The easiest way to use this converter is by using the following docker-compose.yml file.

version: "3"
volumes:
  postgres:
    driver: local

services:
  convert:
    image: ghcr.io/passidel/convert-delay:${DELAY_VERSION}
    depends_on:
      - pgbouncer
    volumes:
      - ./data:/usr/local/bin/delay/data
    env_file:
      - .env
  postgres:
    image: postgres
    environment:
      POSTGRES_USER: ${DATABASE_USER:-postgres}
      POSTGRES_PASSWORD: ${DATABASE_PASSWORD:-changeme}
      POSTGRES_DB: ${DATABASE_DATABASE:-db}
      PGDATA: /data/postgres
    volumes:
      - ./data/postgres:/data/postgres
    ports:
      - "127.0.0.1:${DATABASE_PORT}:5432"
    restart: unless-stopped
  pgbouncer:
    image: bitnami/pgbouncer
    environment:
      POSTGRESQL_HOST: "postgres"
      POSTGRESQL_DATABASE: ${DATABASE_DATABASE:-db}
      PGBOUNCER_DATABASE: ${DATABASE_DATABASE:-db}
      POSTGRESQL_USERNAME: ${DATABASE_USER:-postgres}
      POSTGRESQL_PASSWORD: ${DATABASE_PASSWORD:-changeme}
      PGBOUNCER_PORT: ${BOUNCER_PORT}
      PGBOUNCER_POOL_MODE: "transaction"
    ports:
      - "127.0.0.1:${BOUNCER_PORT:-6432}:6432"
    links:
      - postgres:postgres

To control which steps should be executed, you can set environmental variables.
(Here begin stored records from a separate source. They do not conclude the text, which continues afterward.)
-- ==== Sys2Proof/Proofs/AppliesByState.lean ====
section
/-! An APPLY of a valid plan, by the state of its port: all but an orphan's. -/

namespace Sys2Proof.Machine

section
variable {n : Port} {p x : Part} {plan : Plan} {e : Entry} {f : Part → Part}

/-! ### The port's part of the request -/

/-- A plan under which a port with its switch open and nothing to wait for goes to OFF (R35). -/
def parksOff (plan : Plan) (st : PortState) : Prop := plan.mode = .off ∧ (st = .restartWait ∨ st = .parked)

theorem applyByState_idle (s : (x.port n).state ∈ [PortState.empty, .fault, .restartWait, .parked]) :
    (parksOff plan (x.port n).state → applyByState n plan x = complete (.port n) .ok (moveTo n .off (storePlan n plan x))) ∧
    (¬parksOff plan (x.port n).state → applyByState n plan x = complete (.port n) .ok (storePlan n plan x)) := by
  unfold parksOff applyByState
  dsimp only
  generalize (x.port n).state = st at s
  constructor
  · rintro ⟨m, rfl | rfl⟩ <;> dsimp only <;> rw [if_pos m]
  · intro stays
    cases st
    case restartWait =>
      show complete _ _ (if _ then _ else _) = _
      rw [if_neg (fun m => stays ⟨m, .inl rfl⟩)]
    case parked =>
      show complete _ _ (if _ then _ else _) = _
      rw [if_neg (fun m => stays ⟨m, .inr rfl⟩)]
    case empty => rfl
    case fault => rfl
    all_goals simp at s

theorem applyByState_off_mode (m : plan.mode = .off) (s : (x.port n).state = .queued ∨ (x.port n).state = .probe) :
    applyByState n plan x = complete (.port n) .ok (moveTo n .off (storePlan n plan x)) := by
  unfold applyByState
  dsimp only
  obtain s | s := s <;> rw [s] <;> dsimp only <;> rw [if_pos m]

theorem applyByState_queued (m : plan.mode ≠ .off) (s : (x.port n).state = .queued) :
    applyByState n plan x = complete (.port n) .ok (storePlan n plan x) := by
  unfold applyByState
  dsimp only
  rw [s]
  dsimp only
  rw [if_neg m]

theorem applyByState_probe (m : plan.mode ≠ .off) (s : (x.port n).state = .probe) :
    applyByState n plan x = complete (.port n) .ok
      (if plan.laneUse ≠ (x.port n).plan.laneUse then toQueued n (storePlan n plan x) else storePlan n plan x) := by
  unfold applyByState
  dsimp only
  rw [s]
  dsimp only
  rw [if_neg m]

/-- The request put off until its port has settled (R36). -/
def putOff (n : Port) (plan : Plan) (x : Part) : Part := updPort n (fun r => { r with deferred := some plan }) x

theorem applyByState_putOff (s : (x.port n).state = .ramp ∨ ((x.port n).state = .settle ∧ (x.port n).flags.noPhase = false)) :
    applyByState n plan x = putOff n plan x := by
  unfold applyByState
  dsimp only
  obtain s | ⟨s, named⟩ := s
  · rw [s]
    rfl
  · rw [s]
    dsimp only
    rw [named]
    rfl

theorem applyByState_on (s : (x.port n).state = .on) : applyByState n plan x = applyInOn n plan x := by
  unfold applyByState
  dsimp only
  rw [s]

theorem applyByState_orphan (s : (x.port n).state = .orphan) : applyByState n plan x = adopt n plan x := by
  unfold applyByState
  dsimp only
  rw [s]

theorem applyByState_unnamed (s : (x.port n).state = .settle) (unnamed : (x.port n).flags.noPhase = true) :
    applyByState n plan x = applyWaiting n plan x := by
  unfold applyByState
  dsimp only
  rw [s]
  dsimp only
  rw [unnamed]
  rfl

theorem applyByState_drain (s : (x.port n).state = .drain) :
    applyByState n plan x = complete (.port n) .ok (retarget n (storePlan n plan x)) := by
  unfold applyByState
  dsimp only
  rw [s]

/-! ### A switch that is open -/

/-- A plan stored in EMPTY, FAULT, RESTART_WAIT or PARKED (R35). -/
theorem applied_idle (eq : f x = applyByState n plan x) (ne : noEntry n x)
    (s : (x.port n).state ∈ [PortState.empty, .fault, .restartWait, .parked]) :
    stored n plan (settle (event f x)) ∧ ((settle (event f x)).port n).state =
      if plan.mode = .off ∧ ((x.port n).state = .restartWait ∨ (x.port n).state = .parked) then .off else (x.port n).state := by
  obtain ⟨off, stays⟩ := applyByState_idle (plan := plan) s
  by_cases parks : parksOff plan (x.port n).state
  · obtain ⟨stored, state, -⟩ := stored_off (eq.trans (off parks))
    exact ⟨stored, state.trans (if_pos parks).symm⟩
  · have unsettled : (x.port n).state ≠ .settle := fun c => by rw [c] at s; simp at s
    obtain ⟨stored, record⟩ := stored_here (eq.trans (stays parks)) ne unsettled
    refine ⟨stored, ?_⟩
    rw [record]
    exact (storePlan_state n plan x).trans (if_neg parks).symm

/-! ### A request delivered -/

/-- The part `x`, in which the command's end meets the ports of `p`, takes a valid request by the state of its port. -/
structure Delivered (n : Port) (plan : Plan) (p x : Part) (f : Part → Part) : Prop where
  queue : queueLaw p
  steady : Steady x p
  running : p.mrc.phase = .running
  valid : planFieldsValid plan = true
  work : f x = applyByState n plan x

section
variable (h : Delivered n plan p x f)
include h

theorem Delivered.port : x.port n = p.port n := h.steady.1.port n

theorem Delivered.mrc : x.mrc = p.mrc := h.steady.1.2.2.2.2

theorem Delivered.law : queueLaw x := by
  have queue := h.queue
  unfold queueLaw Part.port at queue ⊢
  rw [h.steady.1.1, h.steady.1.2.1]
  exact queue

theorem Delivered.noEntry (queued : (x.port n).state ≠ .queued) (probe : (x.port n).state ≠ .probe) : noEntry n x :=
  noEntry_of_state h.law queued probe

theorem Delivered.holder (s : (x.port n).state = .queued) : ∃ e, Holder n e x := by
  obtain ⟨-, -, queued⟩ := h.law
  obtain ⟨e, mem, rfl⟩ := queued n s
  exact ⟨e, holder_of_queued h.law mem⟩

theorem Delivered.mayHold : Machine.noEntry n x ∨ ∃ e, Holder n e x := by
  by_cases held : ∃ e ∈ x.bu.queue, e.port = n
  · obtain ⟨e, mem, rfl⟩ := held
    exact .inr ⟨e, holder_of_queued h.law mem⟩
  · exact .inl (fun e mem port => held ⟨e, mem, port⟩)

/-- An APPLY to a port with its switch open (R35). -/
theorem Delivered.applyOpen : applyOpen n plan p (settle (event f x)) := by
  unfold Machine.applyOpen
  dsimp only
  rw [← h.port]
  refine ⟨fun s => ?_, fun s => ?_, fun s => ?_⟩
  · exact applied_idle h.work (h.noEntry (fun c => by rw [c] at s; simp at s) (fun c => by rw [c] at s; simp at s)) s
  · by_cases m : plan.mode = .off
    · obtain ⟨stored, off, -⟩ := stored_off (h.work.trans (applyByState_off_mode m (.inl s)))
      exact ⟨stored, fun _ => off, fun c => absurd m c⟩
    · obtain ⟨e, w⟩ := h.holder s
      obtain ⟨stored, queued⟩ := stored_queued (h.work.trans (applyByState_queued m s)) w s
      exact ⟨stored, fun c => absurd c m, fun _ => queued⟩
  · obtain ⟨stored, -, off, left, parked, queued⟩ := applied_off h.work s (h.noEntry (by rw [s]; decide) (by rw [s]; decide))
    rw [h.mrc] at parked queued
    exact ⟨stored, fun m => (off m).1, fun m => ⟨left m, parked m h.running, queued m h.running⟩⟩

/-! ### A port that starts up -/

/-- A plan stored in PROBE (R35). -/
theorem Delivered.probe (s : (x.port n).state = .probe) (m : plan.mode ≠ .off) : stored n plan (settle (event f x)) ∧
    (plan.laneUse ≠ (x.port n).plan.laneUse → x.mrc.standby = false → queuedOrGranted n (settle (event f x))) ∧
    (plan.laneUse = (x.port n).plan.laneUse →
      (((settle (event f x)).port n).state = .probe ∧ ((settle (event f x)).port n).grant = (x.port n).grant) ∨
      (((settle (event f x)).port n).state = .ramp ∧
        ((settle (event f x)).port n).grant = fullRequest plan (x.port n).identity)) := by
  have work := h.work.trans (applyByState_probe m s)
  by_cases same : plan.laneUse = (x.port n).plan.laneUse
  · rw [if_neg (not_not.2 same)] at work
    obtain ⟨stored, fate⟩ := stored_probe work h.mayHold s
    exact ⟨stored, fun c => absurd same c, fun _ => fate⟩
  · rw [if_pos same] at work
    obtain ⟨stored, queued⟩ := stored_requeued work (by rw [h.mrc]; exact h.running)
    exact ⟨stored, fun _ => queued, fun c => absurd c same⟩

/-- A request put off (R36). -/
theorem Delivered.putOff (s : (x.port n).state = .ramp ∨ ((x.port n).state = .settle ∧ (x.port n).flags.noPhase = false)) :
    sameButStamp { x.port n with deferred := some plan } ((settle (event f x)).port n) ∧
    (settle (event f x)).request (.port n) = x.request (.port n) := by
  have work := h.work.trans (applyByState_putOff s)
  have record : (f x).port n = { x.port n with deferred := some plan } := by rw [work, Machine.putOff, updPort_port_self]
  have calm : quiet n (f x) := by
    refine ⟨?_, ?_⟩
    · rw [work, Machine.putOff]
      refine updPort_noEntry _ _ (h.noEntry ?_ ?_) <;> obtain s | ⟨s, -⟩ := s <;> rw [s] <;> decide
    · rw [record]
      obtain s | ⟨-, named⟩ := s
      · intro c
        exact absurd (s.symm.trans c) (by decide)
      · exact fun _ => named
  have rests := (fullTail_event n f x).calm calm
  exact ⟨rests.same record, rests.request.trans (by rw [work, Machine.putOff, updPort_request])⟩

/-- An APPLY to a port that starts up (R35, R36). -/
theorem Delivered.applyStarting (requests : ∀ w, x.request w = p.request w) : applyStarting n plan p (settle (event f x)) := by
  unfold Machine.applyStarting
  dsimp only
  rw [← h.port, ← h.mrc, ← requests]
  refine ⟨fun s => ?_, fun s => ?_⟩
  · by_cases m : plan.mode = .off
    · obtain ⟨stored, off⟩ := stored_off (h.work.trans (applyByState_off_mode m (.inr s)))
      exact ⟨stored, fun _ => off, fun c => absurd m c, fun c => absurd m c⟩
    · obtain ⟨stored, other, same⟩ := h.probe s m
      exact ⟨stored, fun c => absurd c m, fun _ => other, fun _ => same⟩
  · obtain ⟨record, request⟩ := h.putOff s
    exact ⟨record, congrArg Request.completion request⟩

/-! ### A port that waits, is admitted or drains -/

/-- An APPLY to a port that waits with NO_PHASE (R38). -/
theorem Delivered.applyUnnamed : applyUnnamed n plan p (settle (event f x)) := by
  by_cases u : Unnamed n x
  · have tail := tail_event n f x
    rw [h.work, applyByState_unnamed u.state u.noPhase] at tail
    exact (applyWaiting_outcome (h.steady.view n) u h.valid tail).1
  · unfold Machine.applyUnnamed
    dsimp only
    rw [← h.port]
    intro s unnamed none
    exact absurd ⟨s, unnamed, h.noEntry (by rw [s]; decide) (by rw [s]; decide), none⟩ u

/-- An APPLY in ON (R37). -/
theorem Delivered.applyOn : applyOn n plan p (settle (event f x)) := by
  by_cases s : (x.port n).state = .on
  · have tail := tail_event n f x
    rw [h.work, applyByState_on s] at tail
    exact (applyInOn_outcome (h.steady.view n) (h.noEntry (by rw [s]; decide) (by rw [s]; decide)) s tail).1
  · unfold Machine.applyOn
    dsimp only
    rw [← h.port]
    exact fun c => absurd c s

omit h in
theorem retarget_port (n : Port) (x : Part) : (retarget n x).port n = { x.port n with
    drain := (x.port n).drain.map (fun d => { d with dest := planDest x.mrc.standby (x.port n).plan.mode d.reason }) } :=
  updPort_port_self _ _ _

/-- An APPLY in DRAIN (R23, R35). -/
theorem Delivered.applyDraining : applyDraining n plan p (settle (event f x)) := by
  unfold Machine.applyDraining
  dsimp only
  rw [← h.port, ← h.mrc]
  intro s
  have before := storePlan_over n plan x
  have port := retarget_port n (storePlan n plan x)
  rw [storePlan_mrc, storePlan_plan] at port
  have ne := storePlan_noEntry plan (h.noEntry (by rw [s]; decide) (by rw [s]; decide))
  have calm : quiet n (retarget n (storePlan n plan x)) := by
    refine quiet_of_state (updPort_noEntry _ _ ne) ?_
    rw [port]
    dsimp only
    rw [before.state, s]
    decide
  obtain ⟨stored, record⟩ := stored_calm (h.work.trans (applyByState_drain s)) calm (by rw [port]; exact storePlan_plan n plan x)
    ((updPort_handed ..).trans (storePlan_handed ..))
  rw [record, port]
  exact ⟨stored, before.state.trans s, before.grant, congrArg (Option.map _) before.drain⟩

end

end

end Sys2Proof.Machine
end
Be aware that running a step again may truncate the whole database!

DATABASE_PASSWORD="gtfs"
DATABASE_DATABASE="gtfs"
DATABASE_USER="gtfs"
DATABASE_PORT="5432"
BOUNCER_PORT="6432"
DATABASE_URL="postgresql://gtfs:gtfs@pgbouncer:6432/gtfs?pgbouncer=true&pool_timeout=0"
PROD_DATABASE_URL="postgresql://gtfs:gtfs@postgres:5432/gtfs"

DELAY_VERSION="latest"

AGENCY="Bremer Straßenbahn AG"
STEP1="true"
STEP2="false"
STEP3="false"
docker-compose pull
docker-compose up -d convert

Visualization

Since the webserver/visualization uses the same database as the converter, you can reuse their infrastructure by adding a new service to your docker-compose.yml.

services:
+  delay:
+    image: ghcr.io/passidel/bsag-delay:${DELAY_VERSION}
+    ports:
+      - "127.0.0.1:3000:3000"
+    depends_on:
+      - pgbouncer
+    volumes:
+      - ./.cache:/usr/local/bin/delay/.cache
+    env_file:
+      - .env